With a growth in enrollment on the Oxford campus from 9,412 in the fall of 1982 to 18,423 in fall 2013, much has changed since Burns graduated. The former Kincannon Hall resident noted that the housing looks quite different than when he was a student here.

It was a visit from UM Provost Morris Stocks, who at the time was the new dean of the School of Accountancy, and Debbie Vaughn, senior executive director of development, that reinvigorated Burns’ connection to the university. They visited Burns in Texas, where he is president and chief financial officer of Comstock Resources Inc. Stocks asked Burns to create an intern program in his company’s financial reporting department that would provide opportunity for Ole Miss undergraduate students.

“Morris got us interested by showing us the success the (accountancy) program is having on the national level, and that gave us a deep sense of pride,” said Burns, who transferred from Mississippi State after his freshman year to join the then-new accountancy school in its first year of programs set apart from the School of Business Administration.

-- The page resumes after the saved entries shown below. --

/-- A capturable instruction run under a mask, a rounding mode and a plot (R140, R162). -/
def State.runCap (s : State) (c : Cap) (frozen : List Frozen) (mask : Mask) (rm plot : Nat) (deferred : Bool) : Res :=
  let rd : Reader := ⟨s.team, frozen⟩
  let act := lanesOf s.team.lanes mask
  match c with
  | .uni op d a b =>
    let (w, f) := op.eval (rd.usrc a) (rd.usrc b)
    (s.mapTeam fun t => t.setU d w).flagged [(0, f)] true
  | .lane op d xs =>
    let src := rd.nth plot xs
    let rs := act.map fun l => (l, op.eval rm (src 0 l) (src 1 l) (src 2 l))
    (s.mapTeam fun t => t.setV d (rs.map fun r => (r.1, r.2.1))).flagged (rs.map fun r => (r.1, r.2.2)) false
  | .lcmp op pd a b =>
    let rs := act.map fun l => (l, op.eval (rd.v a l) (rd.v b l))
    let yes := maskOf ((rs.filter fun r => r.2.1).map (·.1))
    (s.mapTeam fun t => (t.setP pd ((t.p pd &&& ~~~(maskOf act)) ||| yes)).soundP pd act).flagged (rs.map fun r => (r.1, r.2.2)) false
  | .cross op d a b =>
    let rs := act.map fun l => (l, op.eval rm (plotSize plot) act (rd.v a) (rd.position plot b) l)
    (s.mapTeam fun t => t.setV d (rs.map fun r => (r.1, r.2.1))).flagged (rs.map fun r => (r.1, r.2.2)) false
  | .sread d a b =>
    let l := (rd.u b).toNat
    .ok (s.mapTeam fun t => t.setU d (if act.contains l then (rd.v a l).setWidth 64 else 0))
  | .umem load plain n _ _ d =>
    let ea := ((c.eas rd mask).headD (0, 0)).2
    if load then s.uniformLoad ⟨plain, .load, n, .load⟩ deferred mask d ea
    else s.storeAll ⟨plain, .store, n, .store⟩ false deferred (some mask) [(0, ea, leBytes n (rd.u d).toNat)]
  | .lmem load plain n hint _ _ d =>
    let eas := c.eas rd mask
    if load then s.laneLoad ⟨plain, .load, n, .load⟩ ⟨hint, false, false, false⟩ deferred d eas
    else s.storeAll ⟨plain, .store, n, .store⟩ false deferred none
      (eas.map fun e => (e.1, e.2, storeBytes n (rd.v d e.1) (rd.v (d + 1) e.1)))

/-! ## Capture (R161, R162) -/

/-- The 32-byte granules of an access (R161). -/
def granules (plain : Bool) (n : Nat) (eas : List (Nat × Word)) : List Nat :=
  let g := fun (ea : Word) => if plain then wbits ea 29 5 else wbits ea 15 5
  eas.flatMap fun e => [g e.2, g (e.2 + BitVec.ofNat 64 (n - 1))]

/-- Bytes of a memory instruction's access. -/
def Cap.bytes : Cap → Nat
  | .umem _ _ n _ _ _ => n
  | .lmem _ _ n _ _ _ _ => n
  | _ => 0

/-- The lanes that a read or an atomic under way brings data for. -/
def ReqOp.lanes : ReqOp → Mask
  | .load _ parts => maskOf (parts.map (·.lane))
  | .atomic _ _ _ _ _ lane => maskOf [lane]
  | _ => 0

/-- The lanes that an access awaits or has data for. -/
def State.accessLanes (s : State) (a : Access) : Mask :=
  (((s.requests.filter fun r => r.access == a.id).map (·.op)) ++ a.data.map (·.1)).foldl (fun m op => m ||| op.lanes) 0
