-- ==== Sys2Proof/Machine/MemoryEvents.lean ====
section
/-! DEFINITION. The steps by which requests reach the banks and the controllers, are served and complete (R34 to R40, R46, R51 to
R54, R110, R111, R291 to R294), and the rebuild of a line. -/

namespace Sys2Proof.Machine

/-! ## Completion (R37) -/

/-- The trap of an access that failed in some lanes after its issue: the address of the lowest of them, and the lanes, or the active
mask of a uniform access (R16, R235). -/
def Access.laneTrap (a : Access) (code report : Nat) (lanes : List (Nat × Word)) : Trap :=
  let low := lanes.foldl (fun (b : Nat × Word) p => if p.1 < b.1 then p else b) (lanes.headD (0, 0))
  { code := code, tval := low.2, fmask := some (a.uniform.getD (maskOf (lanes.map (·.1)))), report := report, done := a.atomic
    fetch := false, epc := a.pc }

/-- The trap of an access that met poison (R51, R53, R294). -/
def Access.poisonTrap (a : Access) : Trap := a.laneTrap 0x12 0 a.poisoned

/-- A trap of an access found after its issue. Its team has held since then, so the trap is precise; the team stands at the access
again, unless it was an atomic, which completed (R294). A team that is to be pre-empted or is parked reports no trap now: an access that
did not complete is made again, and the trap of a completed one is held (R163, R167). DEDUCED: log 75. -/
def State.lateTrap (s : State) (a : Access) (trap : Trap) : State :=
  match s.focus a.team with
  | none => s
  | some s =>
    if a.deferred then s.closureFault trap a.pc
    else
      let s := if a.atomic then s else s.mapTeam fun t => { t with pc := a.pc }
      let x : TakenTrap := ⟨trap, false⟩
      match s.team.status with
      | .ready =>
        if s.team.closure.isEmpty then s.takeTrap x
        else s.mapTeam fun t => { t with status := .draining none, heldTrap := some x }
      | .draining _ => s.mapTeam fun t => { t with heldTrap := some (t.heldTrap.getD x) }
      | _ => if trap.done then s.mapTeam fun t => { t with heldTrap := some (t.heldTrap.getD x) } else s

/-- A mill's lane cache emptied of all but some lines, which are named by side, address and key; no fill is under way then that a later
access could find (R42). -/
def State.keepFills (s : State) (mill : Nat) (fills : List (Bool × Nat × Nat)) : State :=
  { s.dropLaneCache mill with laneCache := mapSet [] s.laneCache mill ((mapGet [] s.laneCache mill).filter fun c =>
      fills.contains (c.host, c.line, c.key)) }

/-- An access whose last request has completed: its counter is free, its data land unless it ends with a fault, its registers stop
being pending, and what waited in the closure for them is copied (R37 to R39). The lanes of an atomic that met no poison have
performed (R294). An acquire at device scope empties the lane cache of all but its own fills: a line that was filled before it is found
by no later access (R42, R105, R284), nor one that another team filled since it issued. DEDUCED: log 138. -/
def State.finishAccess (s : State) (a : Access) : State :=
  let s := { s with accesses := dropBy Access.id s.accesses a.id }
  let s := if a.poisoned.isEmpty || a.atomic then s.updTeam a.team fun t => t.landAll a.data else s
  let s := if a.empties then (s.teamOf a.team).elim s fun t => s.keepFills t.mill a.fills else s
  let s := (s.refreeze a.team).guestEvent a.team a.guest
  if !a.poisoned.isEmpty then s.lateTrap a a.poisonTrap
  else if a.deferred then (s.focus a.team).elim s State.popClosure
  else s

/-- One request of an access completes. -/
def State.countDown (s : State) (acc : Nat) : State :=
  match findBy Access.id s.accesses acc with
  | none => s
  | some a =>
    if a.left ≤ 1 then s.finishAccess a
    else { s with accesses := updateBy Access.id s.accesses acc fun a => { a with left := a.left - 1 } }
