/-- The chunks of a flow (R91), cut so that each lies in one unit on both sides. DEDUCED: log 77. -/
def Desc.chunks (d : Desc) : Nat → Nat → Nat → List Nat
  | 0, _, _ => []
  | f + 1, off, last => if last < off then [] else off :: d.chunks f (off + max 1 (d.chunkAt off last)) last

/-- The flow of a copy node or of a team's slot. -/
def State.flowOf (s : State) (uid slot : Nat) : Option Flow := s.flows.find? fun f => f.team == some uid && f.slot == slot

/-- Has the team a flow running? -/
def State.flowRuns (s : State) (uid : Nat) : Bool := s.flows.any fun f => f.team == some uid

/-- A flow started: its entries are in the Weir and its slot is FLOWING (R90). -/
def State.startFlow (s : State) (slot off len : Nat) (ctr : Word) : State :=
  let t := s.team
  let c := t.claim slot
  let id := s.nextId
  let f : Flow :=
    { id := id, team := some t.uid, slot := slot, mill := t.mill, vd := t.vd, asid := t.asid, desc := c.desc, off := off
      len := len, chunks := c.desc.chunks len off (off + len - 1)
      ctrSlice := bitsOf ctr.toNat 29 21
      ctrOff :=
        if c.desc.dpeer then bitsOf ctr.toNat 20 0
        else match s.plainPhys ctr 16 t.part 1 with
          | .ok p => p.2
          | .error _ => 0
      peer := if c.desc.dpeer then some c.desc.pmod else none
      pins := c.pins, error := false, node := none, route := none, alternate := none }
  { s with
    flows := s.flows ++ [f]
    weir := s.weir ++ weirEntries s.module t.mill id t.asid c.desc off len
    nextId := id + 1 }.mapTeam fun t => (t.setClaim slot { c with state := .flowing }).setPoint (t.pc + 4)

/-- May a flow start: the team has none running, and none of the mill's stands in its way (R92)? -/
def State.mayFlow (s : State) (slot off len : Nat) : Bool :=
  let t := s.team
  !s.flowRuns t.uid && !s.weirConflict (weirEntries s.module t.mill 0 t.asid (t.claim slot).desc off len)

/-- The check of the counter of a flow (R90): the trap, if there is one. -/
def State.flowCounter (s : State) (c : Claim) (ca : Word) : Option (Nat × Bool) :=
  if c.desc.dpeer then
    if ca.toNat / 2 ^ 30 != 0 then some (0x07, false)
    else if ca.toNat % 16 != 0 then some (0x18, false)
    else if c.peerCount * 4096 < bitsOf ca.toNat 20 0 + 16 then some (0x07, false)
    else none
  else
    match s.counterPhys ca s.team.part with
    | .error e => some e
    | .ok (slice, off) => if s.ctrWord slice off 2 / 256 != 0 then some (0x18, false) else none

/-- Has the counter's bank a store to it queued, behind which the counter is read? -/
def State.counterBusy (s : State) (peer : Bool) (ca : Word) : Bool :=
  !peer && match s.counterPhys ca s.team.part with
    | .ok (slice, off) => s.plainBusy slice off 16
    | .error _ => false

/-- The effect of FLOW (R90). -/
def State.doFlow (slot a b : Nat) (all : Bool) (s : State) : Res :=
  let t := s.team
  let c := t.claim slot
  let ca := t.u a
  let bad := fun (code : Nat) (stopped : Bool) =>
    Res.trap { Trap.bare code ca with report := if stopped then 0x0A else 0 } s
  let (off, len) := if all then (0, c.total) else (wbits (t.u b) 31 0, wbits (t.u b) 56 32)
  if !s.performedAll t.uid true then .wait s
  else if c.state == .free then bad 0x0E false
  else if c.state == .revoked || c.state == .pending then bad 0x0D false
  else if !all && wbits (t.u b) 63 57 != 0 then bad 0x0E false
  else if len = 0 || 0x1000000 < len || c.total < off + len || off % c.desc.esize != 0 || len % c.desc.esize != 0 then
    bad 0x0E false
  else if s.counterBusy c.desc.dpeer ca then .wait s
  else
    match s.flowCounter c ca with
    | some (code, stopped) => bad code stopped
    | none =>
      if s.mayFlow slot off len then .ok (s.startFlow slot off len ca)
      else .wait (s.mapTeam fun t => { t with status := .parked (.flow slot off len ca) })

/-- FLOW (R90). -/
def execFlow (c : BitVec 4) (a b : BitVec 6) (all : BitVec 1) : State → Out :=
  let srcs := if all = 1 then [RegRef.u a.toNat] else [RegRef.u a.toNat, .u b.toNat]
  execClosing (.flow c a b all) ⟨false, false, srcs, []⟩ (State.afterAcquires (State.doFlow c.toNat a.toNat b.toNat (all == 1)))

/-- FLOW_START (R92): a held FLOW starts once no flow of its team and no conflict remains; one whose claim was revoked issues
again. -/
def execFlowStart (team : Nat) (s : State) : Out :=
  match s.focus team with
  | none => .fault .notEnabled
  | some s =>
    match s.team.status with
    | .parked (.flow slot off len ctr) =>
      let ready := s.mapTeam fun t => { t with status := .ready, age := 0 }
      if (s.team.claim slot).state != .held && !s.flowRuns s.team.uid then .next ready
      else if s.mayFlow slot off len then .next ((ready.startFlow slot off len ctr).advance 4)
      else .fault .notEnabled
    | _ => .fault .notEnabled

/-! ## The end of a flow (R93) -/

/-- A slot when its flow has ended: FLOWING is HELD again, PENDING is REVOKED (R86). -/
def Claim.afterFlow (c : Claim) : Claim :=
  match c.state with
  | .flowing => { c with state := .held }
  | .pending => { Claim.free with state := .revoked, cause := c.cause, total := c.total }
  | .free => c
  | .claiming => c
  | .held => c
  | .revoked => c

/-- A flow gone: its Weir entries and its slot, or the claim of a copy node that has ended already (R175). -/
def State.dropFlow (s : State) (f : Flow) : State :=
  let s := { s with flows := dropBy Flow.id s.flows f.id, weir := s.weir.filter fun w => w.flow != f.id }
  match f.team with
  | some uid => s.updTeam uid fun t => t.setClaim f.slot (t.claim f.slot).afterFlow
  | none =>
    match f.node with
    | some (g, n) => if (s.node g n).all (·.2.state.ended) then s.dropCopy g n else s
    | none => s

/-- Does the flow count on a counter of this module? A team's flow to a peer counts on one there (R90); a copy node's counts on its
COPYCTR, which this module arms (R175). -/
def Flow.countsHere (f : Flow) : Bool := f.peer.isNone || f.node.isSome

/-- The Plain address of a counter at a peer. -/
def Flow.ctrAddr (f : Flow) : Nat := f.ctrSlice * 2 ^ 21 + f.ctrOff

/-- A flow severed (R93): its counter gains SEVERED with the code, and it ends; the claim keeps the first code recorded. ERROR stays as
it is, since R93 sets it with a flow's last add. DESIGN CHOICE: log 116. -/
def State.sever (s : State) (f : Flow) (code : Nat) : State :=
  let s := match f.team with
    | some uid => s.updTeam uid fun t =>
      let c := t.claim f.slot
      t.setClaim f.slot { c with state := .pending, cause := if c.state == ClaimState.pending then c.cause else code }
    | none => s
  let s := s.dropFlow f
  if !f.countsHere then s.send1 (.flowStatus f.desc.pmod f.ctrAddr (4 + code * 16))
  else s.doJobs [.sever f.ctrSlice f.ctrOff code]

/-! ## FLOW_CHUNK_ACCEPT (R91, R93) -/

/-- The bytes of a source chunk: their values, whether they are poison, and whether they were read under an absent key. Those of a slice
that was stopped under the claim read as poisoned zeros. DESIGN CHOICE: log 115. -/
def State.chunkRead (s : State) (f : Flow) (addr n : Nat) : List Byte × Bool × Bool :=
  if f.desc.sspace then
    match s.plainPhys (BitVec.ofNat 64 addr) n (f.vd / 8) 1 with
    | .ok (slice, off) => (s.plainRead slice off n, s.plainPoisoned slice off n, false)
    | .error _ => (List.replicate n 0, true, false)
  else
    match f.pins.find? fun e => e.covers f.asid addr with
    | some e =>
      let (bs, st) := s.memRead (e.cls != 0) (e.pa addr) e.key (e.cls == 2 && e.key == 0 && s.bypass f.asid) n
      (bs, st == .poisoned, st == .keyAbsent)
    | none => (List.replicate n 0, true, false)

“Being a part of something new made all of us know we were part of something special. Giving back through the internship program and in other ways is really rewarding to us, and we are grateful to be included as part of the Ole Miss family.”

This was the second time in a year that a campus building has been named for a Patterson School alumnus. Another of the Ridge residence halls was named last spring for alumnus Lucian Minor.

“There is much to celebrate today, as we are so grateful to Roland and Sheryl for their continued dedication to the university,” said Chancellor Dan Jones. “They support us financially and today, they are lending us their name, and what a great thing for the university to be associated with their name.”

Stocks praised the Burnses for their holistic approach to support for the university.

“The Burnses have continued to support our school and our university in many ways, including the Burns Chair in Accountancy,” Stocks said. “Outside of the major public accounting firms, (Roland) has also recruited more accountancy students to our program and formed an internship program at his company that is critical to our program. The Burnses’ lend constant moral support to our efforts to transform lives. We are a better place because Roland chose to attend Ole Miss.”

During a ceremony held earlier in the day, Ole Miss Athletics honored the Burnses with the naming of the team meeting room. That naming took place in conjunction with the ribbon-cutting for the newly- renovated Indoor Practice Facility, now called the Olivia and Archie Manning Athletics Performance Center.

“Sheryl and Roland support excellence in academics and support academics in athletics equally, making sure that we move forward together,” Jones added. “They are making a big difference in the lives of students in their local community and here. We are so grateful to them.”

Along with family friends, the Burnses were joined by their sons Derek, an Ole Miss graduate student in accountancy who earned a bachelor’s degree here in 2013, and Tyler, an Ole Miss freshman majoring in biology with a minor in accountancy. Their daughter, Stephanie, is a graduate of Southern Methodist University.